Ergophobia, which is Greek for fear of work, is perhaps the maladaptive condition I suffer from the most in my persistent if diminishing dread of jobholding and finding employment.
I have had jobs in the past, largely in catering, and plenty more voluntary roles for charities and so forth but the world of gainful employment terrifies me, not least because it exacerbated if not caused a great deal of mental health distress in my youth.
The fact is, this 'fact' of course being an opinion, that I am more gentle and sensitive than average which can of course be a drawback in the largely cut-throat, competitive labour market replete, in my opinion, with nagging and narcissistic employers, and certainly in the world of business which, it seems to me, requires a great deal of rude self-assertion and, depending on your position on the career ladder, bossing people around or being bossed around.
It is my sensitivity - though some, to be sure, think me insensitive - that makes me philosophise and turn to creative modes of expression as ways to fulfil myself but the thought of having to earn a living through, say, teaching, catering, shop-keeping, caring, cleaning, even translating sends cold shivers down my spine.

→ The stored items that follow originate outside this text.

-- ==== Sys2Proof/Decode.lean ====
section
/-! DEFINITION. The decoder (30_encoding.md R87) over the events at the port, and after it the encoder (R80, R81, R86),
and how words are carried over a byte-wide medium (20_memory.md R61). -/

namespace Sys2Proof

/-- What the block reads at its port. -/
inductive Decoded where
  /-- a whole legal transaction: the command and what stands behind it -/
  | run (i : Instr) (rest : List PortEvent)
  /-- a transaction that raises InvalidState(cause) (R88): its opcode, the cause, what stands behind it -/
  | reject (opc : BitVec 8) (cause : Cause) (rest : List PortEvent)
  /-- hardware reset, an incomplete transaction before it discarded (70_reset_and_hazards.md R230) -/
  | reset (rest : List PortEvent)
  /-- nothing at the port -/
  | awaitHeader
  /-- a transaction that lacks `missing` beats (R238) -/
  | awaitBeats (missing : Nat)
  deriving DecidableEq, Repr

/-- What becomes of a demand for operand beats. -/
inductive Taken where
  | got (beats : List Word) (rest : List PortEvent)
  | reset (rest : List PortEvent)
  | short (missing : Nat)
  deriving DecidableEq, Repr

/-- `nin(OPC)` of the opcode map (R86); `none` for an opcode the map does not list. -/
def nin (opc : BitVec 8) : Option Nat :=
  match opc.toNat with
  | 0x01 => some 0
  | 0x02 => some 7
  | 0x03 => some 1
  | 0x04 => some 0
  | 0x05 => some 0
  | 0x06 => some 0
  | 0x07 => some 0
  | 0x10 => some 2
  | 0x11 => some 2
  | 0x12 => some 2
  | 0x18 => some 3
  | 0x19 => some 3
  | 0x1A => some 3
  | _ => none

/-- The fields of a header (R80, R15). -/
def opcField (hdr : Header) : BitVec 8 := hdr.extractLsb' 24 8

/-- `IDX`, bits 23 to 20 (R80). -/
def idxField (hdr : Header) : BitVec 4 := hdr.extractLsb' 20 4

/-- `RSV`, bits 19 to 0 (R80). -/
def rsvField (hdr : Header) : BitVec 20 := hdr.extractLsb' 0 20

/-- A port word read as a header. A 32-bit word is the header; of a 64-bit word the spec does not say which bits a
header is read from, so the header is free (log 6). A reset is no word; the decoder never asks. -/
def PortEvent.asHeader (d : Nat) : PortEvent → Header
  | .narrow w => w
  | .wide _ => (Config.freeBits d).setWidth 32
  | .reset => 0

/-- A port word read as an operand beat of the format (R81, R92). A 32-bit word where 64 bits are expected gives the
low half and the high half is free; a 64-bit word where 32 bits are expected leaves the beat free (log 6). -/
def PortEvent.asBeat (T : Fmt) (d : Nat) (e : PortEvent) : Word :=
  match T, e with
  | .binary32, .narrow w => w.setWidth 64
  | .binary32, .wide _ => ((Config.freeBits d).setWidth 32).setWidth 64
  | .binary64, .wide w => w
  | .binary64, .narrow w => (Config.freeBits d).setWidth 32 ++ w
  | _, .reset => 0

/-- Take `n` operand beats (R87), unless the words end or a reset comes first (R230, R238). -/
def takeBeats (T : Fmt) (d : Nat) : Nat → List PortEvent → Taken
  | 0, rest => .got [] rest
  | n + 1, [] => .short (n + 1)
  | n + 1, e :: rest =>
    if e = .reset then .reset rest
    else
      match takeBeats T (d + 1) n rest with
      | .got ws rest' => .got (e.asBeat T d :: ws) rest'
      | .reset rest' => .reset rest'
      | .short k => .short k

/-- The command that an opcode, an index and the operand beats stand for (R86). -/
def build (opc : BitVec 8) (idx : BitVec 4) (beats : List Word) : Option Instr :=
  match opc.toNat, beats with
  | 0x01, [] => some .clr
  | 0x02, [a0, a1, a2, b1, b2, c0, d0] => some (.setc a0 a1 a2 b1 b2 c0 d0)
  | 0x03, [x] => some (.xform x)
  | 0x04, [] => some .stq
  | 0x05, [] => some (.rdc idx)
  | 0x06, [] => some (.rds idx)
  | 0x07, [] => some .rdstat
  | 0x10, [fs, fc] => some (.glpf1 fs fc)
  | 0x11, [fs, fc] => some (.ghpf1 fs fc)
  | 0x12, [fs, fc] => some (.gapf1 fs fc)
  | 0x18, [fs, fc, q] => some (.glpf2 fs fc q)
  | 0x19, [fs, fc, q] => some (.ghpf2 fs fc q)
  | 0x1A, [fs, fc, q] => some (.gapf2 fs fc q)
  | _, _ => none

/-- The checks of R87 on a header whose opcode is legal, in the order written; `none` when they all pass. -/
def headerError (hdr : Header) : Option Cause :=
  let opc := (opcField hdr).toNat
  let idx := (idxField hdr).toNat
  if rsvField hdr ≠ 0 then some .reservedField
  else if (opc ≠ 0x05 ∧ opc ≠ 0x06) ∧ idx ≠ 0 then some .reservedField
  else if opc = 0x05 ∧ 6 < idx then some .indexRange
  else if opc = 0x06 ∧ 3 < idx then some .indexRange
  else none

/-- R87 after its beats are taken. -/
def decodeBody (hdr : Header) (beats : List Word) (rest : List PortEvent) : Decoded :=
  match headerError hdr with
  | some cause => .reject (opcField hdr) cause rest
  | none =>
    match build (opcField hdr) (idxField hdr) beats with
    | some i => .run i rest
    | none => .reject (opcField hdr) .illegalOpcode rest

/-- R87 on a header and the events behind it; `d` numbers the free values. -/
def decodeFrom (T : Fmt) (d : Nat) (hdr : Header) (rest : List PortEvent) : Decoded :=
  match nin (opcField hdr) with
  | none => .reject (opcField hdr) .illegalOpcode rest
  | some n =>
    match takeBeats T d n rest with
    | .got beats rest' => decodeBody hdr beats rest'
    | .reset rest' => .reset rest'
    | .short k => .awaitBeats k

/-- The decoder: total over whatever stands at the port. -/
def decode (T : Fmt) (d : Nat) : List PortEvent → Decoded
  | [] => .awaitHeader
  | .reset :: rest => .reset rest
  | .narrow w :: rest => decodeFrom T (d + 1) (PortEvent.asHeader d (.narrow w)) rest
  | .wide w :: rest => decodeFrom T (d + 1) (PortEvent.asHeader d (.wide w)) rest

/-- `OPC` of each command (R86). -/
def Instr.opcode : Instr → BitVec 8
  | .clr => 0x01
  | .setc _ _ _ _ _ _ _ => 0x02
  | .xform _ => 0x03
  | .stq => 0x04
  | .rdc _ => 0x05
  | .rds _ => 0x06
  | .rdstat => 0x07
  | .glpf1 _ _ => 0x10
  | .ghpf1 _ _ => 0x11
  | .gapf1 _ _ => 0x12
  | .glpf2 _ _ _ => 0x18
  | .ghpf2 _ _ _ => 0x19
  | .gapf2 _ _ _ => 0x1A

/-- `IDX` of each command: 0 but for RDC and RDS (R82, R83). -/
def Instr.index : Instr → BitVec 4
  | .rdc idx => idx
  | .rds idx => idx
  | _ => 0

/-- The header word `{OPC, IDX, RSV = 0}` (R80). -/
def encodeHeader (i : Instr) : Header := i.opcode ++ i.index ++ (0 : BitVec 20)

/-- An operand beat as the port carries it: one word of `W` bits (20_memory.md R63). -/
def beatEvent (T : Fmt) (w : Word) : PortEvent :=
  match T with
  | .binary32 => .narrow (w.setWidth 32)
  | .binary64 => .wide w

/-- A command transaction: the header, then the operand beats (R81). -/
def encode (T : Fmt) (i : Instr) : List PortEvent :=
  .narrow (encodeHeader i) :: i.beats.map (beatEvent T)

/-! ### Over a byte-wide medium (20_memory.md R61) -/

/-- The `n` bytes of a number, least significant first. -/
def leBytes : Nat → Nat → List Byte
  | 0, _ => []
  | n + 1, v => BitVec.ofNat 8 v :: leBytes n (v / 256)

/-- The number whose bytes these are, least significant first. -/
def ofLeBytes : List Byte → Nat
  | [] => 0
  | b :: bs => b.toNat + 256 * ofLeBytes bs

/-- A word's bytes in the order a byte-wide medium carries them. -/
def PortEvent.bytes : PortEvent → List Byte
  | .narrow w => leBytes 4 w.toNat
  | .wide w => leBytes 8 w.toNat
  | .reset => []

/-- The bytes of one operand beat. -/
def Fmt.beatBytes (T : Fmt) : Nat := T.width / 8

/-- Put the next bytes together to `n` operand beats; `none` when they end first. -/
def frameBeats (T : Fmt) : Nat → List Byte → Option (List PortEvent × List Byte)
  | 0, bs => some ([], bs)
  | n + 1, bs =>
    if bs.length < T.beatBytes then none
    else
      match frameBeats T n (bs.drop T.beatBytes) with
      | none => none
      | some (es, rest) =>
        some (beatEvent T (BitVec.ofNat 64 (ofLeBytes (bs.take T.beatBytes))) :: es, rest)

/-- Put the next bytes together to one transaction of whole words: a header, then the beats its opcode needs. -/
def frame (T : Fmt) (bs : List Byte) : Option (List PortEvent × List Byte) :=
  if bs.length < 4 then none
  else
    let hdr : Header := BitVec.ofNat 32 (ofLeBytes (bs.take 4))
    match frameBeats T ((nin (opcField hdr)).getD 0) (bs.drop 4) with
    | none => none
    | some (es, rest) => some (.narrow hdr :: es, rest)

/-! ### A row of the opcode table as words -/

/-- The words of a transaction whose bits are `w`, numbered as spec/opcode_table.json numbers them: the header is
bits 31 to 0, beat `k` the `W` bits from `32 + k * W` on; bits from `nbits` on are 0. -/
def tableEvents (T : Fmt) (nbits w : Nat) : List PortEvent :=
  let v := w % 2 ^ nbits
  let hdr : Header := BitVec.ofNat 32 v
  .narrow hdr ::
    (List.range ((nin (opcField hdr)).getD 0)).map
      (fun k => beatEvent T (BitVec.ofNat 64 (v / 2 ^ (32 + k * T.width) % 2 ^ T.width)))

/-- The command the decoder reads from those words on a binary64 block, the format of `State.reset` (log 1). -/
def decodeTableWord (nbits w : Nat) : Option Instr :=
  match decode .binary64 0 (tableEvents .binary64 nbits w) with
  | .run i _ => some i
  | _ => none

end Sys2Proof
end

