-- ==== Sys2Proof/Machine/Generators.lean ====
section
/-! DEFINITION. The coefficient generators (42_coefficient_generators.md). A formula is written over any arithmetic; the
block runs it in binary64 (`design64`). The numbers `0x<OPC>..` are the places of the operations, which name their NaN
results (log 7). -/

namespace Sys2Proof.Machine

/-- R171: first-order low-pass. -/
def glpf1Formula {α : Type} (A : DesignArith α) (fs fc : α) : Coeffs α :=
  let theta := A.div 0x1002 (A.mul 0x1001 (A.mul 0x1000 A.two A.pi) fc) fs
  let g := A.div 0x1004 (A.cos theta) (A.add 0x1003 A.one (A.sin theta))
  let h := A.div 0x1006 (A.sub 0x1005 A.one g) A.two
  ⟨h, h, A.zero, A.neg g, A.zero, A.one, A.zero⟩

/-- R172: first-order high-pass. -/
def ghpf1Formula {α : Type} (A : DesignArith α) (fs fc : α) : Coeffs α :=
  let theta := A.div 0x1102 (A.mul 0x1101 (A.mul 0x1100 A.two A.pi) fc) fs
  let g := A.div 0x1104 (A.cos theta) (A.add 0x1103 A.one (A.sin theta))
  let h := A.div 0x1106 (A.add 0x1105 A.one g) A.two
  ⟨h, A.neg h, A.zero, A.neg g, A.zero, A.one, A.zero⟩

/-- R173: first-order all-pass. -/
def gapf1Formula {α : Type} (A : DesignArith α) (fs fc : α) : Coeffs α :=
  let t := A.tan (A.div 0x1201 (A.mul 0x1200 A.pi fc) fs)
  let al := A.div 0x1204 (A.sub 0x1202 t A.one) (A.add 0x1203 t A.one)
  ⟨al, A.one, A.zero, al, A.zero, A.one, A.zero⟩

/-- R174: second-order low-pass with resonance. -/
def glpf2Formula {α : Type} (A : DesignArith α) (fs fc q : α) : Coeffs α :=
  let theta := A.div 0x1802 (A.mul 0x1801 (A.mul 0x1800 A.two A.pi) fc) fs
  let d := A.div 0x1803 A.one q
  let s := A.sin theta
  let co := A.cos theta
  let k := A.mul 0x1805 (A.div 0x1804 d A.two) s
  let be := A.div 0x1809 (A.mul 0x1807 A.half (A.sub 0x1806 A.one k)) (A.add 0x1808 A.one k)
  let ga := A.mul 0x180B (A.add 0x180A A.half be) co
  let m := A.sub 0x180D (A.add 0x180C A.half be) ga
  let al := A.div 0x180E m A.two
  ⟨al, A.mul 0x180F A.two al, al, A.neg (A.mul 0x1810 A.two ga), A.mul 0x1811 A.two be, A.one, A.zero⟩

/-- R175: second-order high-pass with resonance. -/
def ghpf2Formula {α : Type} (A : DesignArith α) (fs fc q : α) : Coeffs α :=
  let theta := A.div 0x1902 (A.mul 0x1901 (A.mul 0x1900 A.two A.pi) fc) fs
  let d := A.div 0x1903 A.one q
  let s := A.sin theta
  let co := A.cos theta
  let k := A.mul 0x1905 (A.div 0x1904 d A.two) s
  let be := A.div 0x1909 (A.mul 0x1907 A.half (A.sub 0x1906 A.one k)) (A.add 0x1908 A.one k)
  let ga := A.mul 0x190B (A.add 0x190A A.half be) co
  let m := A.add 0x190D (A.add 0x190C A.half be) ga
  let al := A.div 0x190E m A.two
  ⟨al, A.neg (A.mul 0x190F A.two al), al, A.neg (A.mul 0x1910 A.two ga), A.mul 0x1911 A.two be, A.one, A.zero⟩

/-- R176: second-order all-pass with resonance. -/
def gapf2Formula {α : Type} (A : DesignArith α) (fs fc q : α) : Coeffs α :=
  let bw := A.div 0x1A00 fc q
  let t := A.tan (A.div 0x1A02 (A.mul 0x1A01 A.pi bw) fs)
  let al := A.div 0x1A05 (A.sub 0x1A03 t A.one) (A.add 0x1A04 t A.one)
  let be := A.neg (A.cos (A.div 0x1A08 (A.mul 0x1A07 (A.mul 0x1A06 A.two A.pi) fc) fs))
  let p := A.mul 0x1A0A be (A.sub 0x1A09 A.one al)
  ⟨A.neg al, p, A.one, p, A.neg al, A.one, A.zero⟩

/-- `C[k] <- round_T(c[k])` for `k` in 0..6 (R170); `k0` is the place of the first rounding. -/
def roundSet (T : Fmt) (k0 : Nat) (c : Coeffs Word) : Coeffs Word :=
  ⟨T.round64 k0 c.a0, T.round64 (k0 + 1) c.a1, T.round64 (k0 + 2) c.a2, T.round64 (k0 + 3) c.b1,
   T.round64 (k0 + 4) c.b2, T.round64 (k0 + 5) c.c0, T.round64 (k0 + 6) c.d0⟩

/-- A first-order generator (R170, R177) with its formula; `base` is its block of places. -/
def runFirstOrder (opc : BitVec 8) (base : Nat) (formula : Word → Word → Coeffs Word) (fs fc : Word) (s : State) :
    Result :=
  let fs64 := s.wide (base + 0xE0) fs
  let fc64 := s.wide (base + 0xE1) fc
  if firstOrderOk fs64 fc64 then
    .next ((s.adopt (roundSet s.fmt (base + 0xF0) (formula fs64 fc64))).respond opc none)
  else .next (s.raise opc .badArgument)

/-- A second-order generator (R170, R177) with its formula; `base` is its block of places. -/
def runSecondOrder (opc : BitVec 8) (base : Nat) (formula : Word → Word → Word → Coeffs Word) (fs fc q : Word)
    (s : State) : Result :=
  let fs64 := s.wide (base + 0xE0) fs
  let fc64 := s.wide (base + 0xE1) fc
  let q64 := s.wide (base + 0xE2) q
  if secondOrderOk fs64 fc64 q64 then
    .next ((s.adopt (roundSet s.fmt (base + 0xF0) (formula fs64 fc64 q64))).respond opc none)
  else .next (s.raise opc .badArgument)

/-- GLPF1 (R171). -/
def execGlpf1 (fs fc : Word) (s : State) : Result := runFirstOrder 0x10 0x1000 (glpf1Formula design64) fs fc s

/-- GHPF1 (R172). -/
def execGhpf1 (fs fc : Word) (s : State) : Result := runFirstOrder 0x11 0x1100 (ghpf1Formula design64) fs fc s

/-- GAPF1 (R173). -/
def execGapf1 (fs fc : Word) (s : State) : Result := runFirstOrder 0x12 0x1200 (gapf1Formula design64) fs fc s

/-- GLPF2 (R174). -/
def execGlpf2 (fs fc q : Word) (s : State) : Result := runSecondOrder 0x18 0x1800 (glpf2Formula design64) fs fc q s

/-- GHPF2 (R175). -/
def execGhpf2 (fs fc q : Word) (s : State) : Result := runSecondOrder 0x19 0x1900 (ghpf2Formula design64) fs fc q s

/-- GAPF2 (R176). -/
def execGapf2 (fs fc q : Word) (s : State) : Result := runSecondOrder 0x1A 0x1A00 (gapf2Formula design64) fs fc q s

end Sys2Proof.Machine
end

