-- ==== Sys2Proof/Tests/Slice0.lean ====
section
/-! SUPPORT. Small tests whose expected values stand in spec/ (the id of a vector of 95_test_vectors.md is in each
docstring), and for every statement with hypotheses a concrete instance that meets them. -/

namespace Sys2Proof.Tests

open Sys2Proof.Machine

/-! ### Well-formedness -/

/-- Index 6 is the last coefficient, 7 is refused (30_encoding.md R82). -/
theorem test_wf_rdc : (Instr.rdc 6).wellFormed .binary32 = true ∧ (Instr.rdc 7).wellFormed .binary32 = false ∧
    (Instr.rdc 15).wellFormed .binary64 = false := by decide

/-- Index 3 is the last history register, 4 is refused (R82). -/
theorem test_wf_rds : (Instr.rds 3).wellFormed .binary64 = true ∧ (Instr.rds 4).wellFormed .binary64 = false := by
  decide

/-- An operand of more than 32 bits is no beat of a binary32 block (20_memory.md R63). -/
theorem test_wf_width : (Instr.xform 0xFFFFFFFF).wellFormed .binary32 = true ∧
    (Instr.xform 0x100000000).wellFormed .binary32 = false ∧
    (Instr.glpf2 0 0 0x100000000).wellFormed .binary32 = false ∧
    (Instr.setc 0 0 0 0 0 0 0x100000000).wellFormed .binary32 = false ∧
    (Instr.xform 0xFFFFFFFFFFFFFFFF).wellFormed .binary64 = true := by decide

/-! ### Decoding: header words and beats written out from 30_encoding.md R80, R81, R86 -/

/-- CLR and STQ and RDSTAT: header alone. -/
theorem test_decode_plain :
    decode .binary32 0 [.narrow 0x01000000] = .run .clr [] ∧ decode .binary64 0 [.narrow 0x04000000] = .run .stq [] ∧
      decode .binary64 0 [.narrow 0x07000000, .narrow 0x01000000] = .run .rdstat [.narrow 0x01000000] := by decide

/-- SETC: seven beats in the order a0, a1, a2, b1, b2, c0, d0. -/
theorem test_decode_setc :
    decode .binary32 0 (.narrow 0x02000000 :: [1, 2, 3, 4, 5, 6, 7].map PortEvent.narrow) =
        .run (.setc 1 2 3 4 5 6 7) [] ∧
      decode .binary64 0 (.narrow 0x02000000 :: [1, 2, 3, 4, 5, 6, 7, 8].map PortEvent.wide) =
        .run (.setc 1 2 3 4 5 6 7) [.wide 8] := by decide

/-- XFORM: one beat, bit for bit. -/
theorem test_decode_xform :
    decode .binary32 0 [.narrow 0x03000000, .narrow 0x83800000] = .run (.xform 0x83800000) [] ∧
      decodeTableWord 96 0xBFF000000000000103000000 = some (.xform 0xBFF0000000000001) := by decide

/-- RDC: IDX is bits 23 to 20. -/
theorem test_decode_rdc :
    [0x05000000, 0x05100000, 0x05300000, 0x05600000].map (decodeTableWord 32) =
      [some (.rdc 0), some (.rdc 1), some (.rdc 3), some (.rdc 6)] := by decide

/-- RDS: IDX is bits 23 to 20. -/
theorem test_decode_rds :
    [0x06000000, 0x06100000, 0x06200000, 0x06300000].map (decodeTableWord 32) =
      [some (.rds 0), some (.rds 1), some (.rds 2), some (.rds 3)] := by decide

/-- The first-order generators: fs, then fc. -/
theorem test_decode_first_order :
    decode .binary32 0 [.narrow 0x10000000, .narrow 1, .narrow 2] = .run (.glpf1 1 2) [] ∧
      decode .binary32 0 [.narrow 0x11000000, .narrow 1, .narrow 2] = .run (.ghpf1 1 2) [] ∧
      decode .binary64 0 [.narrow 0x12000000, .wide 1, .wide 2] = .run (.gapf1 1 2) [] := by decide

/-- The second-order generators: fs, fc, Q. -/
theorem test_decode_second_order :
    decode .binary32 0 [.narrow 0x18000000, .narrow 1, .narrow 2, .narrow 3] = .run (.glpf2 1 2 3) [] ∧
      decode .binary64 0 [.narrow 0x19000000, .wide 1, .wide 2, .wide 3] = .run (.ghpf2 1 2 3) [] ∧
      decode .binary64 0 [.narrow 0x1A000000, .wide 1, .wide 2, .wide 3] = .run (.gapf2 1 2 3) [] := by decide

/-- The illegal headers of R95, and how many words each takes (R89). -/
theorem test_decode_rejects :
    decode .binary64 0 [.narrow 0x00000000, .wide 0] = .reject 0x00 .illegalOpcode [.wide 0] ∧
      decode .binary64 0 [.narrow 0x03000001, .wide 0] = .reject 0x03 .reservedField [] ∧
      decode .binary64 0 [.narrow 0x03100000, .wide 0] = .reject 0x03 .reservedField [] ∧
      decode .binary64 0 [.narrow 0x05700000] = .reject 0x05 .indexRange [] ∧
      decode .binary64 0 [.narrow 0x06400000] = .reject 0x06 .indexRange [] ∧
      decode .binary64 0 [.narrow 0x05F00001] = .reject 0x05 .reservedField [] := by decide

/-- The encoder against the header words of R95. -/
theorem test_encode :
    [Instr.clr, .setc 0 0 0 0 0 0 0, .xform 0, .stq, .rdc 0, .rdc 3, .rdc 6, .rds 0, .rds 3, .rdstat, .glpf1 0 0,
        .ghpf1 0 0, .gapf1 0 0, .glpf2 0 0 0, .ghpf2 0 0 0, .gapf2 0 0 0].map encodeHeader =
      [0x01000000, 0x02000000, 0x03000000, 0x04000000, 0x05000000, 0x05300000, 0x05600000, 0x06000000, 0x06300000,
        0x07000000, 0x10000000, 0x11000000, 0x12000000, 0x18000000, 0x19000000, 0x1A000000] := by decide

/-- Least significant byte first (20_memory.md R61). -/
theorem test_bytes : (PortEvent.narrow 0x03000001).bytes = [0x01, 0x00, 0x00, 0x03] := by decide

/-! ### Steps -/

/-- The set DY of 95_test_vectors.md in binary64. -/
def dy : Coeffs Word :=
  ⟨0x3FE0000000000000, 0x3FD0000000000000, 0x3FC0000000000000, 0xBFE0000000000000, 0x3FD0000000000000,
    0x3FF0000000000000, 0⟩

/-- A block with a set loaded. -/
def loaded (topo : Topo) (T : Fmt) (c : Coeffs Word) (h : History Word) : State :=
  { State.init topo T with c := c, h := h, loaded := true }

/-- What can be compared of an outcome: the state, if there is one. -/
def after (r : Result) : Option State :=
  match r with
  | .next t => some t
  | _ => none

/-- One step on words sent by the host. -/
def sent (s : State) (words : List PortEvent) : Option State := after (step (s.send words))

/-- The response's header and beat (0 for none) as numbers. -/
def shown (r : Response) : Nat × Nat := (r.header.toNat, (r.beat.getD 0).toNat)

/-- The answers of a step, and the history it leaves. -/
def seen (o : Option State) : Option (List (Nat × Nat) × History Word) := o.map (fun t => (t.tx.map shown, t.h))

/-- V-C10: CLR zeroes the history and keeps the set. -/
theorem test_clr :
    sent (loaded .direct .binary64 dy ⟨0x3FF0000000000000, 0, 0x3FE0000000000000, 0⟩) [.narrow 0x01000000] =
      some { loaded .direct .binary64 dy ⟨0, 0, 0, 0⟩ with tx := [⟨0x01000000, none⟩], draw := 1 } := by decide

/-- V-C5: SETC after reset. -/
theorem test_setc :
    sent State.reset (.narrow 0x02000000 :: dy.toList.map PortEvent.wide) =
      some { loaded .canonicalTranspose .binary64 dy ⟨0, 0, 0, 0⟩ with tx := [⟨0x02000000, none⟩], draw := 8 } := by
  decide

/-- V-C6, V-C7: RDC answers the stored pattern. -/
theorem test_rdc :
    seen (sent (loaded .direct .binary64 dy ⟨0, 0, 0, 0⟩) [.narrow 0x05300000]) =
        some ([(0x05000000, 0xBFE0000000000000)], ⟨0, 0, 0, 0⟩) ∧
      seen (sent (loaded .direct .binary64 dy ⟨0, 0, 0, 0⟩) [.narrow 0x05600000]) =
        some ([(0x05000000, 0)], ⟨0, 0, 0, 0⟩) := by decide

/-- V-E15, V-E12: RDC without a set; the index is checked first. -/
theorem test_rdc_stops :
    seen (sent State.reset [.narrow 0x05000000]) = some ([(0x05000042, 0)], ⟨0, 0, 0, 0⟩) ∧
      seen (sent State.reset [.narrow 0x05700000]) = some ([(0x05000032, 0)], ⟨0, 0, 0, 0⟩) := by decide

It is my ergophobia that has made me take issue with money, money-making, ‘economics’, the jobs system, right-wing and libertarian ideals of economic enterprise and so forth and that ultimately make me a misfit non-conformist.
While I am someone of some creative ability, job-holding and making money are not one of my talents and I am very much at the mercy of the ever-dwindling Welfare State for my livelihood.
The point of this writing is that employment and making money, which so many see as the material purpose of life, because these activities are instrumental in being able to operate and survive in a monetary system such as ours, are not for everyone, and this is the case usually not because of lazy-ness and ‘taking the piss’, whatever that means, but because of having a personality that suffers from and is therefore averse to the social, sociological and psychological reality of the modern workplace.
In other words it is not that I’m work-shy (see post What is Work?), if work is defined as an activity of disciplined self-application in areas that need attending to, but employment and business-shy because these involve engaging with and labouring under other people in typically hierarchical and insensitive ways.